1. Field of the Invention
The present invention pertains to Coriolis effect mass flowmeters. More particularly, the Coriolis effect mass flowmeters contain self diagnostics that improve the accuracy obtainable from the meters in measuring two phase flow including mixtures of gas and liquid, or in identifying measurements that may be affected by the deposition of scale or wax inside the meter.

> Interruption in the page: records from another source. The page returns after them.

-- ==== Sys2Proof/Machine/Undocumented.lean ====
section
/-! DEFINITION. Undocumented opcodes (spec 46_undocumented_and_trap.md rules R430 to R454): under the policy REFERENCE
each runs its own action, under NOP its bus pattern without one (rules R431, R432). -/

namespace Sys2Proof.Machine

open Sys2Proof

/-- The program of an undocumented opcode: its reference program, or its no-op program where its policy is NOP (rules R430
to R432). -/
def byPolicy (k : MachineCfg) (i : Instr) (reference asNop : List Cycle) : List Cycle :=
  if runsAsNop k i then asNop else reference

/-- A read-class undocumented opcode; as a no-op it discards its operand (rule R431). -/
def readByPolicy (k : MachineCfg) (i : Instr) (m : ReadMode) (act : Byte → Cpu → Cpu) : List Cycle :=
  byPolicy k i (readBody m act) (readBody m (fun _ c => c))

/-- A combined read-modify-write opcode (rule R432). -/
def combinedBody (k : MachineCfg) (i : Instr) (m : StoreMode) (f : Cpu → Byte → Byte × Cpu) : List Cycle :=
  byPolicy k i (rmwBody (memModeOfStore m) f) (noRmwBody (memModeOfStore m))

/-- `(H + 1) mod 256`, H the high byte of the base address: ADH already holds it when the index addition carried (rule
R451). -/
def Cpu.highPlusOne (c : Cpu) : Byte := if c.cross then c.adh else c.adh + 1

/-- Where the unstable stores write the value v: EA, or `{v, EA[7:0]}` when the index addition crossed a page (rule
R451). -/
def Cpu.unstableAddr (v : Byte) (c : Cpu) : Addr := mk16 (if c.cross then v else c.adh) c.adl

/-- The unstable stores SHA SHX SHY TAS (rules R451 to R454). -/
def unstableStore (k : MachineCfg) (i : Instr) (m : MemMode) (out : Cpu → Byte × Cpu) : List Cycle :=
  byPolicy k i (writeBodyAt m (fun c => c.unstableAddr (out c).1) out) (noWriteBody m)

/-- JAM: a dummy read and nothing else, under both policies (rules R431, R433). -/
def jamBody : List Cycle := impliedBody (fun c => c)

def execJam (op : Byte) (s : State) : Host.Outcome State Fault Refusal :=
  runInstr (.jam op) jamBody s

/-- The undocumented NOPs: the operand is read and discarded, under both policies (rule R434). -/
def nopUndocBody (m : NopMode) : List Cycle :=
  match readModeOfNop m with
  | none => impliedBody (fun c => c)
  | some rm => readBody rm (fun _ c => c)

def execNopUndoc (m : NopMode) (op : Byte) (s : State) : Host.Outcome State Fault Refusal :=
  runInstr (.nopUndoc m op) (nopUndocBody m) s

/-- SLO: `r <- asl(DATA)`; write r; `A <- A | r; setNZ(A)` (rule R435). -/
def sloBody (k : MachineCfg) (m : StoreMode) : List Cycle :=
  combinedBody k (.slo m) m (fun c v =>
    let r := c.asl v
    (r.1, r.2.loadA (r.2.a ||| r.1)))

def execSlo (m : StoreMode) (s : State) : Host.Outcome State Fault Refusal :=
  runInstr (.slo m) (sloBody s.cfg m) s

/-- RLA: `r <- rol(DATA)`; write r; `A <- A & r; setNZ(A)` (rule R436). -/
def rlaBody (k : MachineCfg) (m : StoreMode) : List Cycle :=
  combinedBody k (.rla m) m (fun c v =>
    let r := c.rol v
    (r.1, r.2.loadA (r.2.a &&& r.1)))

def execRla (m : StoreMode) (s : State) : Host.Outcome State Fault Refusal :=
  runInstr (.rla m) (rlaBody s.cfg m) s

/-- SRE: `r <- lsr(DATA)`; write r; `A <- A ^ r; setNZ(A)` (rule R437). -/
def sreBody (k : MachineCfg) (m : StoreMode) : List Cycle :=
  combinedBody k (.sre m) m (fun c v =>
    let r := c.lsr v
    (r.1, r.2.loadA (r.2.a ^^^ r.1)))

def execSre (m : StoreMode) (s : State) : Host.Outcome State Fault Refusal :=
  runInstr (.sre m) (sreBody s.cfg m) s

/-- RRA: `r <- ror(DATA)`; write r; `adc(r)` (rule R438). The addition takes the carry the rotation produced; N and V are
`adc`'s alone, so that under BCD_NV_POLICY = PRESERVE they keep what they held before the instruction (rule R342; log entry 15). -/
def rraBody (k : MachineCfg) (m : StoreMode) : List Cycle :=
  combinedBody k (.rra m) m (fun c v =>
    let r := c.ror v
    (r.1, { c with c := r.2.c }.adc k.bcdNV r.1))

def execRra (m : StoreMode) (s : State) : Host.Outcome State Fault Refusal :=
  runInstr (.rra m) (rraBody s.cfg m) s

/-- DCP: `r <- (DATA - 1) mod 256`; write r; `compare(A, r)` (rule R441). -/
def dcpBody (k : MachineCfg) (m : StoreMode) : List Cycle :=
  combinedBody k (.dcp m) m (fun c v =>
    (v - 1, c.compare c.a (v - 1)))

def execDcp (m : StoreMode) (s : State) : Host.Outcome State Fault Refusal :=
  runInstr (.dcp m) (dcpBody s.cfg m) s

/-- ISC: `r <- (DATA + 1) mod 256`; write r; `sbc(r)` (rule R442). -/
def iscBody (k : MachineCfg) (m : StoreMode) : List Cycle :=
  combinedBody k (.isc m) m (fun c v =>
    (v + 1, c.sbc k.bcdNV (v + 1)))

def execIsc (m : StoreMode) (s : State) : Host.Outcome State Fault Refusal :=
  runInstr (.isc m) (iscBody s.cfg m) s

/-- SAX: `MemWrite(EA, A & X)` (rule R439). -/
def saxBody (k : MachineCfg) (m : SaxMode) : List Cycle :=
  byPolicy k (.sax m) (writeBody (memModeOfSax m) (fun c => c.a &&& c.x)) (noWriteBody (memModeOfSax m))

def execSax (m : SaxMode) (s : State) : Host.Outcome State Fault Refusal :=
  runInstr (.sax m) (saxBody s.cfg m) s

/-- LAX: `A <- M; X <- M; setNZ(M)` (rule R440). -/
def laxBody (k : MachineCfg) (m : LaxMode) : List Cycle :=
  readByPolicy k (.lax m) (.mem (memModeOfLax m)) (fun v c => { c with x := v }.loadA v)

def execLax (m : LaxMode) (s : State) : Host.Outcome State Fault Refusal :=
  runInstr (.lax m) (laxBody s.cfg m) s

/-- ANC: `A <- A & M; setNZ(A); C <- A[7]` (rule R443). -/
def ancBody (k : MachineCfg) (op : Byte) : List Cycle :=
  readByPolicy k (.anc op) .imm (fun v c => { c with c := (c.a &&& v).getLsbD 7 }.loadA (c.a &&& v))

def execAnc (op : Byte) (s : State) : Host.Outcome State Fault Refusal :=
  runInstr (.anc op) (ancBody s.cfg op) s

/-- ALR: `A <- lsr(A & M)` (rule R444). -/
def alrBody (k : MachineCfg) : List Cycle :=
  readByPolicy k .alr .imm (fun v c => { (c.lsr (c.a &&& v)).2 with a := (c.lsr (c.a &&& v)).1 })

def execAlr (s : State) : Host.Outcome State Fault Refusal :=
  runInstr .alr (alrBody s.cfg) s

/-- ARR: AND, rotate right, C and V from the result, binary whatever D is (rule R445). -/
def arrBody (k : MachineCfg) : List Cycle := readByPolicy k .arr .imm Cpu.arr

def execArr (s : State) : Host.Outcome State Fault Refusal :=
  runInstr .arr (arrBody s.cfg) s

/-- SBX: `X <- (A & X) - M`, C as in a compare (rule R446). -/
def sbxBody (k : MachineCfg) : List Cycle := readByPolicy k .sbx .imm Cpu.sbx

def execSbx (s : State) : Host.Outcome State Fault Refusal :=
  runInstr .sbx (sbxBody s.cfg) s

/-- USBC: `sbc(M)` (rule R447). -/
def usbcBody (k : MachineCfg) : List Cycle := readByPolicy k .usbc .imm (fun v c => c.sbc k.bcdNV v)

def execUsbc (s : State) : Host.Outcome State Fault Refusal :=
  runInstr .usbc (usbcBody s.cfg) s

/-- LAS: `v <- M & S`; A, X and S <- v; `setNZ(v)` (rule R448). -/
def lasBody (k : MachineCfg) : List Cycle :=
  readByPolicy k .las (.mem .absy) (fun v c => { c with x := v &&& c.s, s := v &&& c.s }.loadA (v &&& c.s))

def execLas (s : State) : Host.Outcome State Fault Refusal :=
  runInstr .las (lasBody s.cfg) s

/-- ANE: under REFERENCE `A <- (A | ANE_MAGIC) & X & M; setNZ(A)` (rule R449). -/
def aneBody (k : MachineCfg) : List Cycle :=
  readByPolicy k .ane .imm (fun v c => c.loadA ((c.a ||| k.aneMagic) &&& c.x &&& v))

def execAne (s : State) : Host.Outcome State Fault Refusal :=
  runInstr .ane (aneBody s.cfg) s

/-- LXA: under REFERENCE `v <- (A | LXA_MAGIC) & M`; A and X <- v; `setNZ(v)` (rule R450). -/
def lxaBody (k : MachineCfg) : List Cycle :=
  readByPolicy k .lxa .imm (fun v c =>
    { c with x := (c.a ||| k.lxaMagic) &&& v }.loadA ((c.a ||| k.lxaMagic) &&& v))

def execLxa (s : State) : Host.Outcome State Fault Refusal :=
  runInstr .lxa (lxaBody s.cfg) s

/-- SHA: under REFERENCE the value `A & X & (H + 1)` (rule R451). -/
def shaBody (k : MachineCfg) (m : ShaMode) : List Cycle :=
  unstableStore k (.sha m) (memModeOfSha m) (fun c => (c.a &&& c.x &&& c.highPlusOne, c))

def execSha (m : ShaMode) (s : State) : Host.Outcome State Fault Refusal :=
  runInstr (.sha m) (shaBody s.cfg m) s

/-- SHX: under REFERENCE the value `X & (H + 1)` (rule R452). -/
def shxBody (k : MachineCfg) : List Cycle := unstableStore k .shx .absy (fun c => (c.x &&& c.highPlusOne, c))

def execShx (s : State) : Host.Outcome State Fault Refusal :=
  runInstr .shx (shxBody s.cfg) s

/-- SHY: under REFERENCE the value `Y & (H + 1)` (rule R453). -/
def shyBody (k : MachineCfg) : List Cycle := unstableStore k .shy .absx (fun c => (c.y &&& c.highPlusOne, c))

def execShy (s : State) : Host.Outcome State Fault Refusal :=
  runInstr .shy (shyBody s.cfg) s

/-- TAS: under REFERENCE `S <- A & X` and the value `S & (H + 1)` (rule R454). -/
def tasBody (k : MachineCfg) : List Cycle :=
  unstableStore k .tas .absy (fun c => (c.a &&& c.x &&& c.highPlusOne, { c with s := c.a &&& c.x }))

def execTas (s : State) : Host.Outcome State Fault Refusal :=
  runInstr .tas (tasBody s.cfg) s

end Sys2Proof.Machine
end

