-- ==== Sys2Proof/Machine/Step.lean ====
section
/-! DEFINITION. One step: the CPU's next program, run tick by tick from the cycle it stands at to its last (log entry 3).
The step is the tick of rule R80 iterated to the next program boundary. -/

namespace Sys2Proof.Machine

open Sys2Proof

/-- One step. At a program boundary it is the instruction at PC, or the interrupt sequence the last boundary decision
selected; inside a program it is the cycles that are left (rules R36, R191). -/
def step (s : State) : Host.Outcome State Fault Refusal :=
  match s.cpu.prog with
  | .none =>
    match s.cpu.next with
    | .fetch => exec (fetchedInstr (vicCycle (drawInputs s))) s
    | .int kind => .next (runCycles (interruptSequence kind) s)
  | p =>
    if 1 ≤ s.cpu.t ∧ s.cpu.t ≤ (progCycles s.cfg p).length then
      .next (runCycles ((progCycles s.cfg p).drop (s.cpu.t - 1)) s)
    else .fault .stepIndexOutOfBounds

/-- The machine with the instruction whose bits are `w` at PC, about to fetch it (log entry 6). -/
def State.withFetchWord (s : State) (nbits w : Nat) : State := s.atFetch.placeBytes s.cpu.pc (wordBytes nbits w)

end Sys2Proof.Machine
end

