/-- The values of the list: the set bits are set in the mask and below `n`. -/
theorem mem_subMasks {mask : Addr} {n : Nat} (hn : n ≤ 16) {m : Addr} :
    m ∈ subMasks mask n ↔ ∀ i, m.getLsbD i = true → mask.getLsbD i = true ∧ i < n := by
  induction n generalizing m with
  | zero =>
    rw [subMasks, List.mem_singleton]
    refine ⟨fun h i hi => by simp [h] at hi, fun h => BitVec.eq_of_getLsbD_eq fun i _ => ?_⟩
    cases hi : m.getLsbD i with
    | false => simp
    | true => exact absurd (h i hi).2 (Nat.not_lt_zero i)
  | succ n ih =>
    have ih {m : Addr} := ih (m := m) (by omega)
    rw [subMasks]
    split
    next hmask =>
      rw [List.mem_append, List.mem_map]
      constructor
      · rintro (⟨low, hlow, rfl⟩ | hm)
        · intro i hi
          rw [BitVec.getLsbD_or, getLsbD_bit (by omega), Bool.or_eq_true, decide_eq_true_eq] at hi
          rcases hi with hi | rfl
          · obtain ⟨hset, hlt⟩ := ih.mp hlow i hi
            exact ⟨hset, by omega⟩
          · exact ⟨hmask, by omega⟩
        · exact fun i hi => ⟨(ih.mp hm i hi).1, Nat.lt_succ_of_lt (ih.mp hm i hi).2⟩
      · intro h
        cases hm : m.getLsbD n with
        | false =>
          refine .inr (ih.mpr fun i hi => ⟨(h i hi).1, ?_⟩)
          have hne : i ≠ n := by rintro rfl; rw [hm] at hi; nomatch hi
          have := (h i hi).2
          omega
        | true =>
          refine .inl ⟨m &&& ~~~(1#16 <<< n), ih.mpr fun i hi => ?_, BitVec.eq_of_getLsbD_eq fun i hi => ?_⟩
          · have hi' : i < 16 := BitVec.lt_of_getLsbD hi
            rw [BitVec.getLsbD_and, BitVec.getLsbD_not, getLsbD_bit (by omega)] at hi
            simp only [hi', decide_true, Bool.true_and, Bool.and_eq_true, Bool.not_eq_true', decide_eq_false_iff_not] at hi
            obtain ⟨hset, hlt⟩ := h i hi.1
            exact ⟨hset, by omega⟩
          · rw [BitVec.getLsbD_or, BitVec.getLsbD_and, BitVec.getLsbD_not, getLsbD_bit (by omega)]
            by_cases hin : i = n
            · simp [hin, hm]
            · simp [hin, hi]
    next hmask =>
      rw [ih]
      refine forall₂_congr fun i hi => and_congr_right fun hi' => ?_
      have : i ≠ n := by rintro rfl; exact hmask hi'
      omega

theorem subMasks_lt {mask : Addr} {n : Nat} (hn : n ≤ 16) {m : Addr} (h : m ∈ subMasks mask n) : m.toNat < 2 ^ n := by
  refine Nat.lt_pow_two_of_testBit _ fun i hi => ?_
  rw [← Bool.not_eq_true]
  intro hbit
  have := ((mem_subMasks hn).mp h i hbit).2
  omega

theorem toNat_or_bit {n : Nat} (hn : n < 16) {m : Addr} (h : m.toNat < 2 ^ n) :
    (m ||| 1#16 <<< n).toNat = m.toNat + 2 ^ n := by
  have hbit : (1#16 <<< n).toNat = 2 ^ n := by
    rw [BitVec.toNat_shiftLeft, BitVec.toNat_one (by omega), Nat.one_shiftLeft,
      Nat.mod_eq_of_lt (Nat.pow_lt_pow_right (by omega) hn)]
  have hor := Nat.two_pow_add_eq_or_of_lt h 1
  rw [Nat.mul_one] at hor
  rw [BitVec.toNat_or, hbit, Nat.or_comm, ← hor, Nat.add_comm]

/-- The list is strictly falling. -/
theorem pairwise_subMasks (mask : Addr) {n : Nat} (hn : n ≤ 16) : (subMasks mask n).Pairwise (fun m m' => m' < m) := by
  induction n with
  | zero => simp [subMasks]
  | succ n ih =>
    have ih := ih (by omega)
    rw [subMasks]
    split
    next =>
      refine List.pairwise_append.mpr ⟨List.pairwise_map.mpr (ih.imp_of_mem fun h h' hlt => ?_), ih, fun m hm m' hm' => ?_⟩
      · rw [BitVec.lt_def, toNat_or_bit (by omega) (subMasks_lt (by omega) h),
          toNat_or_bit (by omega) (subMasks_lt (by omega) h')]
        exact Nat.add_lt_add_right hlt _
      · obtain ⟨low, hlow, rfl⟩ := List.mem_map.mp hm
        have hlt := subMasks_lt (by omega) hm'
        rw [BitVec.lt_def, toNat_or_bit (by omega) (subMasks_lt (by omega) hlow)]
        omega
    next => exact ih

2. Statement of the Problem
Coriolis flowmeters directly measure the rate of mass flow through a conduit. As disclosed in the art, such as in U.S. Pat. No. 4,491,025 (issued to J. E. Smith et al. on Jan. 1, 1985 and hereinafter referred to as the U.S. Pat. No. 4,491,025) and Re. 31,450 (issued to J. E. Smith on Feb. 11, 1982 and hereinafter referred to as the U.S. Pat. No. Re. 31,450), these flowmeters have one or more flowtubes of straight or curved configuration. Each flowtube configuration in a Coriolis mass flowmeter has a set of natural vibration modes, which may be of a simple bending, torsional or coupled type. Fluid flows into the flowmeter from the adjacent pipeline on the inlet side, is directed through the flowtube or tubes, and exits the flowmeter through the outlet side of the flowmeter. The natural vibration modes of the vibrating, fluid filled system are defined in part by the combined mass of the flowtubes and the fluid within the flowtubes. Each flow conduit is driven to oscillate at resonance in one of these natural modes.
When there is no flow through the flowmeter, all points along the flowtube oscillate with identical phase. As fluid begins to flow, Coriolis accelerations cause each point along the flowtube to have a different phase. The phase on the inlet side of the flowtube lags the driver, while the phase on the outlet side leads the driver. Sensors can be placed on the flowtube to produce sinusoidal signals representative of the motion of the flowtube. The phase difference between two sensor signals is proportional to the mass flow rate of fluid through the flowtube. A complicating factor in this measurement is that the density of typical process fluids varies. Changes in density cause the frequencies of the natural modes to vary. Since the flowmeter's control system maintains resonance, the oscillation frequency varies in response. Mass flow rate in this situation is proportional to the ratio of phase difference and oscillation frequency.
U.S. Pat. No. Re. 31,450 discloses a Coriolis flowmeter that avoids the need of measuring both phase difference and oscillation frequency. Phase difference is determined by measuring the time delay between level crossings of the two sinusoidal signals. When this method is used, the variations in the oscillation frequency cancel, and mass flow rate is proportional to the measured time delay. This measurement method is hereinafter referred to as a time delay measurement.
A problem in currently available Coriolis flow measurement apparatus is a limited suitability to gas applications. Gases are less dense than liquids and consequently, at the same flow velocities, smaller Coriolis accelerations are generated. This situation requires a higher sensitivity flowmeter. Alternatively, a flowmeter with conventional sensitivity could be used, if the flow velocity is increased to achieve the same Coriolis accelerations. Unfortunately, this alternative leads to a flowmeter having a sensitivity that is not constant.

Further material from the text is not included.